Là aussi, Campillo joue avec le feu "idéologique" puisqu'il décrit le fonctionnement de cette petite bande qui s'adonne, entre autres, à des cambriolages alors qu'ils sont si bien "accueillis" par la République française. Chose aggravante, Boss, le chef auto-proclamé du groupe, s'en prend à la jeune gérante noire de l'Hôtel.
Heureusement, les spectateurs ciblés par "Eastern Boys" et ceux qui le verront peut-être un jour à la télévision sont à chercher dans un sous-ensemble qui n'aura pas cette lecture et analyseront tout cela comme une résultante du désordre économique et social qui règne en Europe.
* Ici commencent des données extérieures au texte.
/-! ### setBus -/

@[simp] theorem setBus_par (s : State) (i : Nat) (b : Bus) : (s.setBus i b).par = s.par := rfl
@[simp] theorem setBus_slv (s : State) (i : Nat) (b : Bus) : (s.setBus i b).slv = s.slv := rfl
@[simp] theorem setBus_cmd (s : State) (i : Nat) (b : Bus) : (s.setBus i b).cmd = s.cmd := rfl
@[simp] theorem setBus_hdr (s : State) (i : Nat) (b : Bus) : (s.setBus i b).hdr = s.hdr := rfl
@[simp] theorem setBus_mst (s : State) (i : Nat) (b : Bus) : (s.setBus i b).mst = s.mst := rfl
@[simp] theorem setBus_fatal (s : State) (i : Nat) (b : Bus) : (s.setBus i b).fatal = s.fatal := rfl
@[simp] theorem setBus_fatalCause (s : State) (i : Nat) (b : Bus) : (s.setBus i b).fatalCause = s.fatalCause := rfl
@[simp] theorem setBus_rdy (s : State) (i : Nat) (b : Bus) : (s.setBus i b).rdy = s.rdy := rfl
@[simp] theorem setBus_rdyDriven (s : State) (i : Nat) (b : Bus) : (s.setBus i b).rdyDriven = s.rdyDriven := rfl
@[simp] theorem setBus_dma (s : State) (i : Nat) (b : Bus) : (s.setBus i b).dma = s.dma := rfl
@[simp] theorem setBus_mem (s : State) (i : Nat) (b : Bus) : (s.setBus i b).mem = s.mem := rfl
@[simp] theorem setBus_hist (s : State) (i : Nat) (b : Bus) : (s.setBus i b).hist = s.hist := rfl
@[simp] theorem setBus_draws (s : State) (i : Nat) (b : Bus) : (s.setBus i b).draws = s.draws := rfl
@[simp] theorem setBus_sched (s : State) (i : Nat) (b : Bus) : (s.setBus i b).sched = s.sched := rfl
@[simp] theorem setBus_numBus (s : State) (i : Nat) (b : Bus) : (s.setBus i b).numBus = s.numBus := by
  simp [State.setBus, State.numBus]
@[simp] theorem setBus_numDmaCh (s : State) (i : Nat) (b : Bus) : (s.setBus i b).numDmaCh = s.numDmaCh := (rfl)
@[simp] theorem setBus_chan (s : State) (i : Nat) (b : Bus) (j : Nat) : (s.setBus i b).chan j = s.chan j := rfl

/-! ### setChan -/

@[simp] theorem setChan_par (s : State) (c : Nat) (d : DmaChannel) : (s.setChan c d).par = s.par := rfl
@[simp] theorem setChan_buses (s : State) (c : Nat) (d : DmaChannel) : (s.setChan c d).buses = s.buses := rfl
@[simp] theorem setChan_slv (s : State) (c : Nat) (d : DmaChannel) : (s.setChan c d).slv = s.slv := rfl
@[simp] theorem setChan_cmd (s : State) (c : Nat) (d : DmaChannel) : (s.setChan c d).cmd = s.cmd := rfl
@[simp] theorem setChan_hdr (s : State) (c : Nat) (d : DmaChannel) : (s.setChan c d).hdr = s.hdr := rfl
@[simp] theorem setChan_mst (s : State) (c : Nat) (d : DmaChannel) : (s.setChan c d).mst = s.mst := rfl
@[simp] theorem setChan_fatal (s : State) (c : Nat) (d : DmaChannel) : (s.setChan c d).fatal = s.fatal := rfl
@[simp] theorem setChan_fatalCause (s : State) (c : Nat) (d : DmaChannel) : (s.setChan c d).fatalCause = s.fatalCause := rfl
@[simp] theorem setChan_rdy (s : State) (c : Nat) (d : DmaChannel) : (s.setChan c d).rdy = s.rdy := rfl
@[simp] theorem setChan_rdyDriven (s : State) (c : Nat) (d : DmaChannel) : (s.setChan c d).rdyDriven = s.rdyDriven := rfl
@[simp] theorem setChan_mem (s : State) (c : Nat) (d : DmaChannel) : (s.setChan c d).mem = s.mem := rfl
@[simp] theorem setChan_hist (s : State) (c : Nat) (d : DmaChannel) : (s.setChan c d).hist = s.hist := rfl
@[simp] theorem setChan_draws (s : State) (c : Nat) (d : DmaChannel) : (s.setChan c d).draws = s.draws := rfl
@[simp] theorem setChan_sched (s : State) (c : Nat) (d : DmaChannel) : (s.setChan c d).sched = s.sched := rfl
@[simp] theorem setChan_numBus (s : State) (c : Nat) (d : DmaChannel) : (s.setChan c d).numBus = s.numBus := (rfl)
@[simp] theorem setChan_numDmaCh (s : State) (c : Nat) (d : DmaChannel) : (s.setChan c d).numDmaCh = s.numDmaCh := by
  simp [State.setChan, State.numDmaCh]
@[simp] theorem setChan_bus (s : State) (c : Nat) (d : DmaChannel) (j : Nat) : (s.setChan c d).bus j = s.bus j := rfl

/-! ### setSlv -/

@[simp] theorem setSlv_par (s : State) (v : Slave) : (s.setSlv v).par = s.par := rfl
@[simp] theorem setSlv_buses (s : State) (v : Slave) : (s.setSlv v).buses = s.buses := rfl
@[simp] theorem setSlv_slv (s : State) (v : Slave) : (s.setSlv v).slv = v := rfl
@[simp] theorem setSlv_cmd (s : State) (v : Slave) : (s.setSlv v).cmd = s.cmd := rfl
@[simp] theorem setSlv_hdr (s : State) (v : Slave) : (s.setSlv v).hdr = s.hdr := rfl
@[simp] theorem setSlv_mst (s : State) (v : Slave) : (s.setSlv v).mst = s.mst := rfl
@[simp] theorem setSlv_fatal (s : State) (v : Slave) : (s.setSlv v).fatal = s.fatal := rfl
@[simp] theorem setSlv_fatalCause (s : State) (v : Slave) : (s.setSlv v).fatalCause = s.fatalCause := rfl
@[simp] theorem setSlv_rdy (s : State) (v : Slave) : (s.setSlv v).rdy = s.rdy := rfl
@[simp] theorem setSlv_rdyDriven (s : State) (v : Slave) : (s.setSlv v).rdyDriven = s.rdyDriven := rfl
@[simp] theorem setSlv_dma (s : State) (v : Slave) : (s.setSlv v).dma = s.dma := rfl
@[simp] theorem setSlv_mem (s : State) (v : Slave) : (s.setSlv v).mem = s.mem := rfl
@[simp] theorem setSlv_hist (s : State) (v : Slave) : (s.setSlv v).hist = s.hist := rfl
@[simp] theorem setSlv_draws (s : State) (v : Slave) : (s.setSlv v).draws = s.draws := rfl
@[simp] theorem setSlv_sched (s : State) (v : Slave) : (s.setSlv v).sched = s.sched := rfl
@[simp] theorem setSlv_numBus (s : State) (v : Slave) : (s.setSlv v).numBus = s.numBus := (rfl)
@[simp] theorem setSlv_numDmaCh (s : State) (v : Slave) : (s.setSlv v).numDmaCh = s.numDmaCh := (rfl)
@[simp] theorem setSlv_bus (s : State) (v : Slave) (j : Nat) : (s.setSlv v).bus j = s.bus j := rfl
@[simp] theorem setSlv_chan (s : State) (v : Slave) (j : Nat) : (s.setSlv v).chan j = s.chan j := rfl

/-! ### setCmd -/

@[simp] theorem setCmd_par (s : State) (d : Descriptor) : (s.setCmd d).par = s.par := rfl
@[simp] theorem setCmd_buses (s : State) (d : Descriptor) : (s.setCmd d).buses = s.buses := rfl
@[simp] theorem setCmd_slv (s : State) (d : Descriptor) : (s.setCmd d).slv = s.slv := rfl
@[simp] theorem setCmd_cmd (s : State) (d : Descriptor) : (s.setCmd d).cmd = d := rfl
@[simp] theorem setCmd_hdr (s : State) (d : Descriptor) : (s.setCmd d).hdr = s.hdr := rfl
@[simp] theorem setCmd_mst (s : State) (d : Descriptor) : (s.setCmd d).mst = s.mst := rfl
@[simp] theorem setCmd_fatal (s : State) (d : Descriptor) : (s.setCmd d).fatal = s.fatal := rfl
@[simp] theorem setCmd_fatalCause (s : State) (d : Descriptor) : (s.setCmd d).fatalCause = s.fatalCause := rfl
@[simp] theorem setCmd_rdy (s : State) (d : Descriptor) : (s.setCmd d).rdy = s.rdy := rfl
@[simp] theorem setCmd_rdyDriven (s : State) (d : Descriptor) : (s.setCmd d).rdyDriven = s.rdyDriven := rfl
@[simp] theorem setCmd_dma (s : State) (d : Descriptor) : (s.setCmd d).dma = s.dma := rfl
@[simp] theorem setCmd_mem (s : State) (d : Descriptor) : (s.setCmd d).mem = s.mem := rfl
@[simp] theorem setCmd_hist (s : State) (d : Descriptor) : (s.setCmd d).hist = s.hist := rfl
@[simp] theorem setCmd_draws (s : State) (d : Descriptor) : (s.setCmd d).draws = s.draws := rfl
@[simp] theorem setCmd_sched (s : State) (d : Descriptor) : (s.setCmd d).sched = s.sched := rfl
@[simp] theorem setCmd_numBus (s : State) (d : Descriptor) : (s.setCmd d).numBus = s.numBus := (rfl)
@[simp] theorem setCmd_numDmaCh (s : State) (d : Descriptor) : (s.setCmd d).numDmaCh = s.numDmaCh := (rfl)
@[simp] theorem setCmd_bus (s : State) (d : Descriptor) (j : Nat) : (s.setCmd d).bus j = s.bus j := rfl
@[simp] theorem setCmd_chan (s : State) (d : Descriptor) (j : Nat) : (s.setCmd d).chan j = s.chan j := rfl

/-! ### setHdr -/

@[simp] theorem setHdr_par (s : State) (h : Vector Byte 8) : (s.setHdr h).par = s.par := rfl
@[simp] theorem setHdr_buses (s : State) (h : Vector Byte 8) : (s.setHdr h).buses = s.buses := rfl
@[simp] theorem setHdr_slv (s : State) (h : Vector Byte 8) : (s.setHdr h).slv = s.slv := rfl
@[simp] theorem setHdr_cmd (s : State) (h : Vector Byte 8) : (s.setHdr h).cmd = s.cmd := rfl
@[simp] theorem setHdr_hdr (s : State) (h : Vector Byte 8) : (s.setHdr h).hdr = h := rfl
@[simp] theorem setHdr_mst (s : State) (h : Vector Byte 8) : (s.setHdr h).mst = s.mst := rfl
@[simp] theorem setHdr_fatal (s : State) (h : Vector Byte 8) : (s.setHdr h).fatal = s.fatal := rfl
@[simp] theorem setHdr_fatalCause (s : State) (h : Vector Byte 8) : (s.setHdr h).fatalCause = s.fatalCause := rfl
@[simp] theorem setHdr_rdy (s : State) (h : Vector Byte 8) : (s.setHdr h).rdy = s.rdy := rfl
@[simp] theorem setHdr_rdyDriven (s : State) (h : Vector Byte 8) : (s.setHdr h).rdyDriven = s.rdyDriven := rfl
@[simp] theorem setHdr_dma (s : State) (h : Vector Byte 8) : (s.setHdr h).dma = s.dma := rfl
@[simp] theorem setHdr_mem (s : State) (h : Vector Byte 8) : (s.setHdr h).mem = s.mem := rfl
@[simp] theorem setHdr_hist (s : State) (h : Vector Byte 8) : (s.setHdr h).hist = s.hist := rfl
@[simp] theorem setHdr_draws (s : State) (h : Vector Byte 8) : (s.setHdr h).draws = s.draws := rfl
@[simp] theorem setHdr_sched (s : State) (h : Vector Byte 8) : (s.setHdr h).sched = s.sched := rfl
@[simp] theorem setHdr_numBus (s : State) (h : Vector Byte 8) : (s.setHdr h).numBus = s.numBus := (rfl)
@[simp] theorem setHdr_numDmaCh (s : State) (h : Vector Byte 8) : (s.setHdr h).numDmaCh = s.numDmaCh := (rfl)
@[simp] theorem setHdr_bus (s : State) (h : Vector Byte 8) (j : Nat) : (s.setHdr h).bus j = s.bus j := rfl
@[simp] theorem setHdr_chan (s : State) (h : Vector Byte 8) (j : Nat) : (s.setHdr h).chan j = s.chan j := rfl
Pour créer un climat étrange, presque onirique, qui contredit la trivialité du début du film, Campillo se sert de la musique électronique d'Arnaud Rebotini, notamment dans la "fête" imposée à Olivier Rabourdin par ses inattendus visiteurs.
On suppose aussi que les jeunes garçons sont sous l'emprise de substances qui les conditionnent dans un état second, de presque irréalité. D'où la force des scènes finales dans lesquelles le réel revient sous forme policière. Finie la fraternité sectaire de ces garçons sauvages alors que ressurgit leur tragique destin.
Campillo s'appuie sur des acteurs formidables, notamment Daniil Vorobjev qui joue Boss. Tour à tour glaçant et perdu, il a tout d'un Klaus Kinski en devenir. Le couple Olivier Rabourdin-Kiriil Emelyanov se crédibilise par petites touches sensibles et fait sauter le gros préjugé qui prélude à sa formation.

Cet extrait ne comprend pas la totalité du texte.